Create an enviroment.

conda create -n gntcn python=3.6
conda activate gntcn

Install the latest version of pytorch (tested on pytorch 1.3 - 1.7) based on your OS and GPU driver installed following install pytorch. For example, command to use on Linux with CUDA 11.0 is like:

conda install pytorch torchvision cudatoolkit=11.0 -c pytorch

Install opencv-python, torchsul, tqdm, and scipy to run the evaluation code

pip install opencv-python
pip install --upgrade torchsul 
pip install tqdm
pip install scipy

Pre-trained Model

Download the pre-trained model and processed human keypoint files (H36M and MuPoTS) here, and unzip the downloaded zip file to this project's directory, two folders and one pkl file are expected to see after doing that (i.e., ./ckpts, ./mupots, and points_eval.pkl).

Directory

Copy the two two folders and the pkl file to the root directory of the project, you should see the following directory structure.

${GnTCN_ROOT}
|-- ckpts
|-- models
|-- mupots
|-- util
|-- points_eval.pkl
|-- calculate_mupots_depth.py
|-- other python code, LICENSE, and README files
...

Usage

MuPoTS dataset evaluation

MuPoTS eval set is needed to perform evaluation, which is available on the MuPoTS dataset website (download the mupots-3d-eval.zip file, unzip it, and run get_mupots-3d.sh to download the dataset).
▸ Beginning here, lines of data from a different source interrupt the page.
-- ==== Sys2Proof/Machine/Claims.lean ====
section
/-! DEFINITION. The Claim Engine's work on the own channels: the yield rule (chapter 4), releases and shortenings
(R16), the placement search and the outstanding-claim record (R53 to R60), and the outcomes of a claim (R61, R66 to
R72). Judging a peer's claims is judgeClaims of Machine/SpanMap.lean. -/

namespace Sys2Proof.Machine

/-! ### The yield rule (R85 to R91) -/

/-- A key's place among keys: by owner, then channel (R86). -/
def keyRank (o : StationNo) (c : ChannelNo) : Nat := o.val * 4 + c.val

/-- The lowest key among some entries, or none if there are none (R87). -/
def lowestKey : List Entry → Option (StationNo × ChannelNo)
  | [] => none
  | e :: m =>
    match lowestKey m with
    | none => some (e.owner, e.channel)
    | some k => if keyRank e.owner e.channel ≤ keyRank k.1 k.2 then some (e.owner, e.channel) else some k

/-- Whether an entry wins a slice of `e`: it is STANDING, of another owner, of a lower key, and covers a slice `e`
covers whose load is above the budget (R86). -/
def winsOver (budget : Nat) (m : List Entry) (e f : Entry) : Bool :=
  f.isStanding && decide (f.owner ≠ e.owner) && decide (keyRank f.owner f.channel < keyRank e.owner e.channel)
    && e.span.slices.any (fun k => decide (budget < load m k) && f.span.covers k)

/-- The winning key of an examined entry, or none if it is kept (R86, R87, R90). -/
def winningKey (budget : Nat) (m : List Entry) (e : Entry) : Option (StationNo × ChannelNo) :=
  lowestKey (m.filter (winsOver budget m e))

/-- Takes a channel out of the outstanding-claim record, which is removed with its last claim (R89). -/
def dropClaim (c : ChannelNo) (rec : Option ClaimRecord) : Option ClaimRecord :=
  match rec with
  | none => none
  | some r =>
    let claims := r.claims.filter (fun p => decide (p.1 ≠ c))
    if claims.isEmpty then none else some { r with claims := claims }

/-- The yield of a channel's own STANDING entry to a winning key: the entry goes, and with it the reservation of a
claim that is out; the channel waits two marks in BACKOFF; YIELDED is issued (R88, R89, R91). -/
def yieldEntry (cfg : Configuration) (c : ChannelNo) (sp : Span) (winner : StationNo × ChannelNo) (s : State) : State :=
  let out := decide ((s.channel c).state = .claimed)
  let m := removeStanding cfg.station c s.map
  let s := s.setMap cfg (if out then removeReserved cfg.station c m else m)
  let s := { s with claim := if out then dropClaim c s.claim else s.claim }
  (s.setChannel c { s.channel c with state := .backoff, wait := 2, claimed := false }).issue
    (.yielded c sp winner.1 winner.2)

/-- One examined channel: yielded if some entry wins over its own, kept otherwise (R86, R90). -/
def yieldChannel (cfg : Configuration) (s : State) (c : ChannelNo) : State :=
  match standingOf s.map cfg.station c with
  | none => s
  | some e =>
    match winningKey cfg.budget s.map e with
    | none => s
    | some winner => yieldEntry cfg c e.span winner s

/-- The channels the yield rule examines: those whose own STANDING entry carries the overlap mark when the
own-slot-start is taken, and whose demand is not 0 (R85). -/
def examined (cfg : Configuration) (s : State) : List ChannelNo :=
  channelOrder.filter (fun c =>
    ((standingOf s.map cfg.station c).any (fun e => e.overlap)) && decide ((s.channel c).demand ≠ 0))

/-- Step 1 of the composition (R30): the yields, in channel order. -/
def applyYields (cfg : Configuration) (s : State) : State := (examined cfg s).foldl (yieldChannel cfg) s

/-! ### Releases and shortenings (R16) -/

/-- Step 2 of the composition for one channel: at demand 0 the own STANDING entry goes, and a HELD channel to IDLE (a
CLAIMED one keeps its claim, R77); at a demand below the held length the entry is shortened. -/
def releaseChannel (cfg : Configuration) (s : State) (c : ChannelNo) : State :=
  match standingOf s.map cfg.station c with
  | none => s
  | some e =>
    let r := s.channel c
    if r.demand = 0 then
      let s := s.setMap cfg (removeStanding cfg.station c s.map)
      if r.state = .claimed then s
      else s.setChannel c { s.channel c with state := .idle, streak := 0, wait := 0 }
    else if r.demand < e.span.length then
      s.setMap cfg (mapInsert { e with span := { e.span with length := r.demand } } s.map)
    else s

/-- Step 2 of the composition, in channel order (R16). -/
def applyReleases (cfg : Configuration) (s : State) : State := channelOrder.foldl (releaseChannel cfg) s

/-! ### Placement (R53 to R58) -/

/-- The preferred start of a station's channel (R54). -/
def preferredStart (o : StationNo) (c : ChannelNo) : Slice := Fin.ofNat 64 (4 * o.val + 16 * c.val)

/-- The candidate starts in the order of R54: the held start, if there is one, then the ring from the preferred start,
none twice. -/
def candidateStarts (held : Option Span) (p : Slice) : List Slice :=
  let ring := (List.range 64).map (sliceAt p)
  match held with
  | none => ring
  | some sp => sp.start :: ring.filter (fun k => decide (k ≠ sp.start))

/-- The first pass: the first candidate at which the whole demand fits (R55). -/
def fullPlacement (m : List Entry) (budget : Nat) (o : StationNo) (c : ChannelNo) (w demand : Nat)
    (starts : List Slice) : Option Span :=
  (starts.map (fun k => Span.mk k demand)).find? (fits m budget o c w)

/-- How many slices in a row, at most `n`, have room from the `i`th after `start` on. -/
def runLength (room : Slice → Bool) (start : Slice) : Nat → Nat → Nat
  | _, 0 => 0
  | i, n + 1 => if room (sliceAt start i) then runLength room start (i + 1) n + 1 else 0

/-- The greatest length from 1 up to the demand for which the span at a start passes the fit test, or 0 (R56). -/
def longestFit (m : List Entry) (budget : Nat) (o : StationNo) (c : ChannelNo) (w demand : Nat) (start : Slice) : Nat :=
  runLength (roomAt m budget o c w) start 0 demand

/-- The best of some candidates: the greatest length, and the first candidate that has it (R56). -/
def bestOf (longest : Slice → Nat) : List Slice → Option Span → Option Span
  | [], best => best
  | k :: starts, best =>
    bestOf longest starts
      (match best with
       | none => some ⟨k, longest k⟩
       | some b => if b.length < longest k then some ⟨k, longest k⟩ else some b)

/-- Whether a best length is accepted: at least the floor for a channel that holds no span, and longer than the held
span for one that does (R56). -/
def acceptable (held : Option Span) (floor : Nat) (best : Span) : Bool :=
  match held with
  | none => decide (floor ≤ best.length)
  | some sp => decide (sp.length < best.length)

/-- The search for one channel: the full demand, or else the longest acceptable span (R54 to R56). -/
def search (cfg : Configuration) (m : List Entry) (c : ChannelNo) (r : ChannelRecord) : Option Span :=
  let w := cfg.channels[c].weight
  let starts := candidateStarts r.held (preferredStart cfg.station c)
  match fullPlacement m cfg.budget cfg.station c w r.demand starts with
  | some sp => some sp
  | none =>
    (bestOf (longestFit m cfg.budget cfg.station c w r.demand) starts none).filter
      (acceptable r.held cfg.channels[c].floor)

/-- Whether a channel takes part in a placement search (R53). -/
def takesPart (r : ChannelRecord) : Bool :=
  match r.state with
  | .seeking | .blocked => true
  | .held => decide (0 < r.deficit ∧ r.wait = 0)
  | .idle | .claimed | .backoff => false

/-- An accepted placement: the own RESERVED entry is created at age 0 and the channel goes to CLAIMED (R57). -/
def placeClaim (cfg : Configuration) (c : ChannelNo) (sp : Span) (s : State) : State :=
  let s := s.setMap cfg (mapInsert (newEntry cfg.station c (.reserved 0) sp cfg.channels[c].weight) s.map)
  s.setChannel c { s.channel c with state := .claimed, claimed := true }

/-- No room for a channel: a SEEKING one goes to BLOCKED with NO ROOM, any other stays (R58). -/
def noRoom (c : ChannelNo) (s : State) : State :=
  if (s.channel c).state = .seeking then
    (s.setChannel c { s.channel c with state := .blocked }).issue (.noRoom c)
  else s

/-- The search for one channel, with the claims placed before it (R53). -/
def placeChannel (cfg : Configuration) (acc : State × List (ChannelNo × Span)) (c : ChannelNo) :
    State × List (ChannelNo × Span) :=
  let (s, claims) := acc
  if takesPart (s.channel c) then
    match search cfg s.map c (s.channel c) with
    | some sp => (placeClaim cfg c sp s, claims ++ [(c, sp)])
    | none => (noRoom c s, claims)
  else acc

/-- Step 3 of the composition: with no outstanding-claim record the taking channels are searched in channel order, and
the record is made from the claims placed, its witnesses the LIVE rows (R53, R59, R60). The answer carries the claims
placed, which become the report's CLAIM items. -/
def applyPlacement (cfg : Configuration) (s : State) : State × List (ChannelNo × Span) :=
  match s.claim with
  | some _ => (s, [])
  | none =>
    let (s, claims) := channelOrder.foldl (placeChannel cfg) (s, [])
    if claims.isEmpty then (s, [])
    else
      ({ s with claim := some { claims := claims, witnesses := liveSet s.roster, echo := .pending, stage := .sent } },
        claims)

/-! ### The outcomes of a claim (R61, R66 to R72, R79) -/

/-- A withdrawal: the reservation goes with no notice. A channel that holds a span goes to HELD; one that holds none to
IDLE, its streak and wait 0, or to SEEKING if its demand is above 0, which occurs in DEPARTING only (R69, R79). -/
def withdrawClaim (cfg : Configuration) (c : ChannelNo) (s : State) : State :=
  let s := s.setMap cfg (removeReserved cfg.station c s.map)
  let r := { s.channel c with claimed := false }
  s.setChannel c
    (match r.held with
     | some _ => { r with state := .held }
     | none => if r.demand = 0 then { r with state := .idle, streak := 0, wait := 0 } else { r with state := .seeking })

/-- A grant: the reservation becomes the STANDING entry, the channel goes to HELD with streak and wait 0, and GRANTED is
issued, its short flag set when the granted length is below the demand (R18, R70, R72). -/
def grantClaim (cfg : Configuration) (c : ChannelNo) (sp : Span) (s : State) : State :=
  let s := s.setMap cfg
    (mapInsert (newEntry cfg.station c .standing sp cfg.channels[c].weight) (removeReserved cfg.station c s.map))
  (s.setChannel c { s.channel c with state := .held, streak := 0, wait := 0, claimed := false }).issue
    (.granted c sp (decide (sp.length < (s.channel c).demand)))

/-- A refusal: the reservation goes, the streak rises and sets the wait, the channel goes to HELD if it holds a span and
to BACKOFF if not, and REFUSED is issued (R71, R72). -/
def refuseClaim (cfg : Configuration) (cause : RefusalCause) (c : ChannelNo) (sp : Span) (s : State) : State :=
  let s := s.setMap cfg (removeReserved cfg.station c s.map)
  let r := s.channel c
  let streak := min 255 (r.streak + 1)
  (s.setChannel c
    { r with
      state := (if r.held.isSome then .held else .backoff)
      streak := streak, wait := min streak 7, claimed := false }).issue (.refused c sp cause)

/-- The verdict on the claims that are not withdrawn. -/
inductive Verdict where
  | grant
  | refuse (cause : RefusalCause)
  deriving DecidableEq, Repr

/-- One claim of the record is decided: withdrawn at demand 0, else by the verdict (R61, R66). A claim whose channel's
outstanding claim flag is clear is none of the record's. -/
def decideClaim (cfg : Configuration) (v : Verdict) (s : State) (claim : ChannelNo × Span) : State :=
  let r := s.channel claim.1
  if !r.claimed then s
  else if r.demand = 0 then withdrawClaim cfg claim.1 s
  else
    match v with
    | .grant => grantClaim cfg claim.1 claim.2 s
    | .refuse cause => refuseClaim cfg cause claim.1 claim.2 s

/-- The record's claims are decided in channel order and the record is removed (R66). -/
def decideClaims (cfg : Configuration) (v : Verdict) (rec : ClaimRecord) (s : State) : State :=
  { rec.claims.foldl (decideClaim cfg v) s with claim := none }

/-- The record is withdrawn with no notice (R79). -/
def withdrawRecord (cfg : Configuration) (rec : ClaimRecord) (s : State) : State :=
  { rec.claims.foldl (fun s claim => withdrawClaim cfg claim.1 s) s with claim := none }

/-- Whether a row stands in a grant's way: a witness not heard in the decision cycle, or heard without the own ack bit
(R67, R68). -/
def offends (rec : ClaimRecord) (roster : PerStation Row) (w : StationNo) : Bool :=
  rec.witnesses[w] && !(roster[w].heard && roster[w].ackForMe)

/-- The verdict at the settle point of the decision cycle: granted when no witness offends and the claim report's echo
was a success; else refused for the lowest-numbered offending witness (R67, R68). A record whose echo is not a success
here was given no own-slot-end, which the part's own timing does not allow: its claims are refused for their echo
(log 8). -/
def verdict (rec : ClaimRecord) (roster : PerStation Row) : Verdict :=
  match stationOrder.find? (offends rec roster) with
  | some w => if roster[w].heard then .refuse (.notAcked w) else .refuse (.peerUnheard w)
  | none => if rec.echo = .success then .grant else .refuse .echo

end Sys2Proof.Machine
end

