-- ==== Sys2Proof/Certificates/Slice0/Obligations.lean ====
section
/-! DEFINITION. The statements for the provers. Each is listed in OBLIGATIONS.json with the rule of spec/ it formalises. A
statement about a command gives the whole next state, or the fields named in it and all that it leaves unchanged. -/

open Sys2Proof Sys2Proof.Machine

/-! ### The queue of waiting commands, and what stops -/

/-- A step takes the command at the front of the queue: it is exec of that command on the state with the queue's rest.
-/
def Obligations.StepTakesFrontCommand : Prop :=
  ∀ (s : State) (i : Instr) (rest : List Instr), s.pending = i :: rest → step s = exec i { s with pending := rest }

/-- With no command waiting a step lets one CLK cycle pass: the running measures and readings go on by one, the edges
of HSCK that come in it come (HostPort.advance, which FrameBeginStartsAFrame spells out), and nothing else changes but
a mark drive that has then lasted 16 bit times and a founding that fell together with a mark. The model's choice, log
2. -/
def Obligations.IdleStepPassesOneClockCycle : Prop :=
  ∀ s : State, s.pending = [] →
    let level := !s.line.lineLow
    step s = .next
      { s with
        line := { s.line with
          cycleTimer := s.line.cycleTimer.map (· + 1)
          transmitter :=
            match s.line.transmitter with
            | .sending p => .sending (p.pass 1 level)
            | .idle => .idle
            | .stopped => .stopped
          receiver :=
            match s.line.receiver with
            | .receiving slot p =>
              if (p.pass 1 level).levels.head? = some true then .idle else .receiving slot (p.pass 1 level)
            | .idle => .idle
          foundingWait := s.line.foundingWait.map (· + 1)
          foundingDue := false
          clearMeasure := s.line.clearMeasure.map (· + 1)
          faultMeasure := s.line.faultMeasure.map (· + 1)
          highTime := if s.line.lineLow then s.line.highTime else s.line.highTime + 1
          lowTime := if s.line.lineLow then s.line.lowTime + 1 else s.line.lowTime
          markDriver :=
            match s.line.markDriver with
            | .driving e => if e + 1 < 2048 then .driving (e + 1) else .idle
            | .idle => .idle
            | .waiting => .waiting }
        port := s.port.advance 1 (!s.resetHeld) }

/-- Every well-formed command answers a next state, from every state, and leaves the queue of waiting commands as it is:
none faults and none is refused. The terms that are no command of their row are refused by name: SHORT_FRAME with the
bits of a whole known frame or of an unknown byte, and UNKNOWN with a known command byte. The model's form of the two
rows, log 6. -/
def Obligations.WellFormedCommandsComplete : Prop :=
  ∀ s : State,
    (∀ i : Instr, i.wellFormed = true → ∃ t, exec i s = .next t ∧ t.pending = s.pending)
    ∧ (∀ (bits : List Bool) (b : Byte) (rest : List Byte) (n : Nat), completeBytes bits = b :: rest →
      commandLength b = some n → n ≤ rest.length + 1 →
      exec (.shortFrame bits) s = .refused (.illFormed "SHORT_FRAME"))
    ∧ (∀ (bits : List Bool) (b : Byte) (rest : List Byte), completeBytes bits = b :: rest → commandLength b = none →
      exec (.shortFrame bits) s = .refused (.illFormed "SHORT_FRAME"))
    ∧ (∀ (b : Byte) (rest : List Bool) (n : Nat), commandLength b = some n →
      exec (.unknown b rest) s = .refused (.illFormed "UNKNOWN"))
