-- ==== Sys2Proof/Laws/State.lean ====
section
/-! SUPPORT. One lemma per field that a shared operation leaves alone, so that no proof unfolds a record update. The
lemmas about what an operation changes are in Laws/Ops.lean. -/

namespace Sys2Proof.Machine

variable (s : State)

/-! ### Time that passes -/

@[simp] theorem advance_config (n : Nat) : (s.advance n).config = s.config := rfl
@[simp] theorem advance_rxErrors (n : Nat) : (s.advance n).rxErrors = s.rxErrors := rfl
@[simp] theorem advance_map (n : Nat) : (s.advance n).map = s.map := rfl
@[simp] theorem advance_channels (n : Nat) : (s.advance n).channels = s.channels := rfl
@[simp] theorem advance_claim (n : Nat) : (s.advance n).claim = s.claim := rfl
@[simp] theorem advance_roster (n : Nat) : (s.advance n).roster = s.roster := rfl
@[simp] theorem advance_member (n : Nat) : (s.advance n).member = s.member := rfl
@[simp] theorem advance_output (n : Nat) : (s.advance n).output = s.output := rfl
@[simp] theorem advance_demand (n : Nat) : (s.advance n).demand = s.demand := rfl
@[simp] theorem advance_leaseCount (n : Nat) : (s.advance n).leaseCount = s.leaseCount := rfl
@[simp] theorem advance_notices (n : Nat) : (s.advance n).notices = s.notices := rfl
@[simp] theorem advance_resetHeld (n : Nat) : (s.advance n).resetHeld = s.resetHeld := rfl
@[simp] theorem advance_choices (n : Nat) : (s.advance n).choices = s.choices := rfl
@[simp] theorem advance_pending (n : Nat) : (s.advance n).pending = s.pending := rfl

/-! ### Time that passes up to a moment -/

@[simp] theorem advanceTo_config (n k : Nat) : (s.advanceTo n k).config = s.config := rfl
@[simp] theorem advanceTo_rxErrors (n k : Nat) : (s.advanceTo n k).rxErrors = s.rxErrors := rfl
@[simp] theorem advanceTo_map (n k : Nat) : (s.advanceTo n k).map = s.map := rfl
@[simp] theorem advanceTo_channels (n k : Nat) : (s.advanceTo n k).channels = s.channels := rfl
@[simp] theorem advanceTo_claim (n k : Nat) : (s.advanceTo n k).claim = s.claim := rfl
@[simp] theorem advanceTo_roster (n k : Nat) : (s.advanceTo n k).roster = s.roster := rfl
@[simp] theorem advanceTo_member (n k : Nat) : (s.advanceTo n k).member = s.member := rfl
@[simp] theorem advanceTo_output (n k : Nat) : (s.advanceTo n k).output = s.output := rfl
@[simp] theorem advanceTo_demand (n k : Nat) : (s.advanceTo n k).demand = s.demand := rfl
@[simp] theorem advanceTo_leaseCount (n k : Nat) : (s.advanceTo n k).leaseCount = s.leaseCount := rfl
@[simp] theorem advanceTo_notices (n k : Nat) : (s.advanceTo n k).notices = s.notices := rfl
@[simp] theorem advanceTo_resetHeld (n k : Nat) : (s.advanceTo n k).resetHeld = s.resetHeld := rfl
@[simp] theorem advanceTo_choices (n k : Nat) : (s.advanceTo n k).choices = s.choices := rfl
@[simp] theorem advanceTo_pending (n k : Nat) : (s.advanceTo n k).pending = s.pending := rfl

/-! ### Time that passes up to a reading of the cycle timer -/

@[simp] theorem advanceTimer_config (n : Nat) : (s.advanceTimer n).config = s.config := by unfold State.advanceTimer; split <;> rfl
@[simp] theorem advanceTimer_rxErrors (n : Nat) : (s.advanceTimer n).rxErrors = s.rxErrors := by unfold State.advanceTimer; split <;> rfl
@[simp] theorem advanceTimer_map (n : Nat) : (s.advanceTimer n).map = s.map := by unfold State.advanceTimer; split <;> rfl
@[simp] theorem advanceTimer_channels (n : Nat) : (s.advanceTimer n).channels = s.channels := by unfold State.advanceTimer; split <;> rfl
@[simp] theorem advanceTimer_claim (n : Nat) : (s.advanceTimer n).claim = s.claim := by unfold State.advanceTimer; split <;> rfl
@[simp] theorem advanceTimer_roster (n : Nat) : (s.advanceTimer n).roster = s.roster := by unfold State.advanceTimer; split <;> rfl
@[simp] theorem advanceTimer_member (n : Nat) : (s.advanceTimer n).member = s.member := by unfold State.advanceTimer; split <;> rfl
@[simp] theorem advanceTimer_output (n : Nat) : (s.advanceTimer n).output = s.output := by unfold State.advanceTimer; split <;> rfl
@[simp] theorem advanceTimer_demand (n : Nat) : (s.advanceTimer n).demand = s.demand := by unfold State.advanceTimer; split <;> rfl
@[simp] theorem advanceTimer_leaseCount (n : Nat) : (s.advanceTimer n).leaseCount = s.leaseCount := by unfold State.advanceTimer; split <;> rfl
@[simp] theorem advanceTimer_notices (n : Nat) : (s.advanceTimer n).notices = s.notices := by unfold State.advanceTimer; split <;> rfl
@[simp] theorem advanceTimer_resetHeld (n : Nat) : (s.advanceTimer n).resetHeld = s.resetHeld := by unfold State.advanceTimer; split <;> rfl
@[simp] theorem advanceTimer_choices (n : Nat) : (s.advanceTimer n).choices = s.choices := by unfold State.advanceTimer; split <;> rfl
@[simp] theorem advanceTimer_pending (n : Nat) : (s.advanceTimer n).pending = s.pending := by unfold State.advanceTimer; split <;> rfl

/-! ### HINT brought up to date -/

@[simp] theorem refreshHint_config : (s.refreshHint).config = s.config := rfl
@[simp] theorem refreshHint_line : (s.refreshHint).line = s.line := rfl
@[simp] theorem refreshHint_rxErrors : (s.refreshHint).rxErrors = s.rxErrors := rfl
@[simp] theorem refreshHint_map : (s.refreshHint).map = s.map := rfl
@[simp] theorem refreshHint_channels : (s.refreshHint).channels = s.channels := rfl
@[simp] theorem refreshHint_claim : (s.refreshHint).claim = s.claim := rfl
@[simp] theorem refreshHint_roster : (s.refreshHint).roster = s.roster := rfl
@[simp] theorem refreshHint_member : (s.refreshHint).member = s.member := rfl
@[simp] theorem refreshHint_output : (s.refreshHint).output = s.output := rfl
@[simp] theorem refreshHint_demand : (s.refreshHint).demand = s.demand := rfl
@[simp] theorem refreshHint_leaseCount : (s.refreshHint).leaseCount = s.leaseCount := rfl
@[simp] theorem refreshHint_port : (s.refreshHint).port = s.port := rfl
@[simp] theorem refreshHint_resetHeld : (s.refreshHint).resetHeld = s.resetHeld := rfl
@[simp] theorem refreshHint_choices : (s.refreshHint).choices = s.choices := rfl
@[simp] theorem refreshHint_pending : (s.refreshHint).pending = s.pending := rfl

/-! ### A notice issued -/

@[simp] theorem issue_config (k : NoticeKind) : (s.issue k).config = s.config := by unfold State.issue; split <;> rfl
@[simp] theorem issue_line (k : NoticeKind) : (s.issue k).line = s.line := by unfold State.issue; split <;> rfl
@[simp] theorem issue_rxErrors (k : NoticeKind) : (s.issue k).rxErrors = s.rxErrors := by unfold State.issue; split <;> rfl
@[simp] theorem issue_map (k : NoticeKind) : (s.issue k).map = s.map := by unfold State.issue; split <;> rfl
@[simp] theorem issue_channels (k : NoticeKind) : (s.issue k).channels = s.channels := by unfold State.issue; split <;> rfl
@[simp] theorem issue_claim (k : NoticeKind) : (s.issue k).claim = s.claim := by unfold State.issue; split <;> rfl
@[simp] theorem issue_roster (k : NoticeKind) : (s.issue k).roster = s.roster := by unfold State.issue; split <;> rfl
@[simp] theorem issue_member (k : NoticeKind) : (s.issue k).member = s.member := by unfold State.issue; split <;> rfl
@[simp] theorem issue_output (k : NoticeKind) : (s.issue k).output = s.output := by unfold State.issue; split <;> rfl
@[simp] theorem issue_demand (k : NoticeKind) : (s.issue k).demand = s.demand := by unfold State.issue; split <;> rfl
@[simp] theorem issue_leaseCount (k : NoticeKind) : (s.issue k).leaseCount = s.leaseCount := by unfold State.issue; split <;> rfl
@[simp] theorem issue_port (k : NoticeKind) : (s.issue k).port = s.port := by unfold State.issue; split <;> rfl
@[simp] theorem issue_resetHeld (k : NoticeKind) : (s.issue k).resetHeld = s.resetHeld := by unfold State.issue; split <;> rfl
@[simp] theorem issue_choices (k : NoticeKind) : (s.issue k).choices = s.choices := by unfold State.issue; split <;> rfl
@[simp] theorem issue_pending (k : NoticeKind) : (s.issue k).pending = s.pending := by unfold State.issue; split <;> rfl

/-! ### A channel record written -/

@[simp] theorem setChannel_config (c : ChannelNo) (r : ChannelRecord) : (s.setChannel c r).config = s.config := rfl
@[simp] theorem setChannel_line (c : ChannelNo) (r : ChannelRecord) : (s.setChannel c r).line = s.line := rfl
@[simp] theorem setChannel_rxErrors (c : ChannelNo) (r : ChannelRecord) : (s.setChannel c r).rxErrors = s.rxErrors := rfl
@[simp] theorem setChannel_map (c : ChannelNo) (r : ChannelRecord) : (s.setChannel c r).map = s.map := rfl
@[simp] theorem setChannel_claim (c : ChannelNo) (r : ChannelRecord) : (s.setChannel c r).claim = s.claim := rfl
@[simp] theorem setChannel_roster (c : ChannelNo) (r : ChannelRecord) : (s.setChannel c r).roster = s.roster := rfl
@[simp] theorem setChannel_member (c : ChannelNo) (r : ChannelRecord) : (s.setChannel c r).member = s.member := rfl
@[simp] theorem setChannel_output (c : ChannelNo) (r : ChannelRecord) : (s.setChannel c r).output = s.output := rfl
@[simp] theorem setChannel_demand (c : ChannelNo) (r : ChannelRecord) : (s.setChannel c r).demand = s.demand := rfl
@[simp] theorem setChannel_leaseCount (c : ChannelNo) (r : ChannelRecord) : (s.setChannel c r).leaseCount = s.leaseCount := rfl
@[simp] theorem setChannel_notices (c : ChannelNo) (r : ChannelRecord) : (s.setChannel c r).notices = s.notices := rfl
@[simp] theorem setChannel_port (c : ChannelNo) (r : ChannelRecord) : (s.setChannel c r).port = s.port := rfl
@[simp] theorem setChannel_resetHeld (c : ChannelNo) (r : ChannelRecord) : (s.setChannel c r).resetHeld = s.resetHeld := rfl
@[simp] theorem setChannel_choices (c : ChannelNo) (r : ChannelRecord) : (s.setChannel c r).choices = s.choices := rfl
@[simp] theorem setChannel_pending (c : ChannelNo) (r : ChannelRecord) : (s.setChannel c r).pending = s.pending := rfl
After the download is complete, MultiPersonTestSet.zip (5.6 GB) is avaiable. Unzip it and move the folder MultiPersonTestSet to the root directory of the project to perform evaluation on MuPoTS test set. Now you should see the following directory structure.

${GnTCN_ROOT}
|-- ckpts
|-- models
|-- MultiPersonTestSet <-- Newly added MuPoTS eval set
|-- mupots
|-- util
|-- points_eval.pkl
|-- calculate_mupots_depth.py
|-- other python code, LICENSE, and README files
...

3D human pose estimation evaluation on MuPoTS eval set

The following is a snapshot of the Table 3 in the paper, which shows the quantitative evaluation results on MuPoTS-3D. To reproduce the results (PCK and PCK_abs) in the table, please follow the instructions in the next section.

MuPoTS evaluation

Run evaluation on MuPoTS dataset with estimated 2D joints as input

To keep this repository simple and small, 2D pose estimator is not included (HRNet was used as the 2D pose estimator as mentioned in the paper). Therefore, the estimated 2D points are provided in the data package to make it easy to reproduce the results reported in our paper. To evaluate the person-centric 3D human pose estimation:

python calculate_mupots_detect.py
python eval_mupots.py

After running the above code, the following PCK (person-centric, pelvis-based origin) value is expected, which matches the number reported in Table 3, PCK 87.5 (percentage) in the paper.

...
PCK_MEAN: 0.8764509703036868

To evaluate camera-centric (i.e., camera coordinates) 3D human pose estimation:

python calculate_mupots_detect.py
python calculate_mupots_depth.py
python eval_mupots_dep.py

After running the above code, the following PCK_abs (camera-centric) value is expected, which matches the number reported in Table 3, PCK_abs 45.7 (percentage) in the paper.

...
PCK_MEAN: 0.45785827181758376

Run evaluation on MuPoTS dataset with 2D Ground-truth joints as input

The Ground-truth 2D joints are included in the data package as well to demonstrate the upper-bound performance of the model, where the 2D ground-truth keypoints are used as input to mimic the situation that there is no error in 2D pose estimation. To evaluate with GPU:

python calculate_mupots_gt.py
python eval_mupots.py

After running the above code, the following PCK (person-centric, pelvis-based origin) value is expected.

...
PCK_MEAN: 0.8985102807603582

Human3.6M dataset evaluation

Run evaluation on Human3.6M dataset with 2D Ground-truth joints as input

Similar to the evaluation above where 2D ground-truth keypoints are used for MuPoTS. The following evaluation code takes 2D Ground-truth joints of the Human3.6M as input to simulate the situation when there is no error in 2D pose estimator, how the proposed method performs. Please note the MPJPE value from this evaluation is lower than the one reported in the paper because the result in Table 5 in the paper was calculated based on the estimated 2D keypoints (i.e., with errors) not from ground-truth.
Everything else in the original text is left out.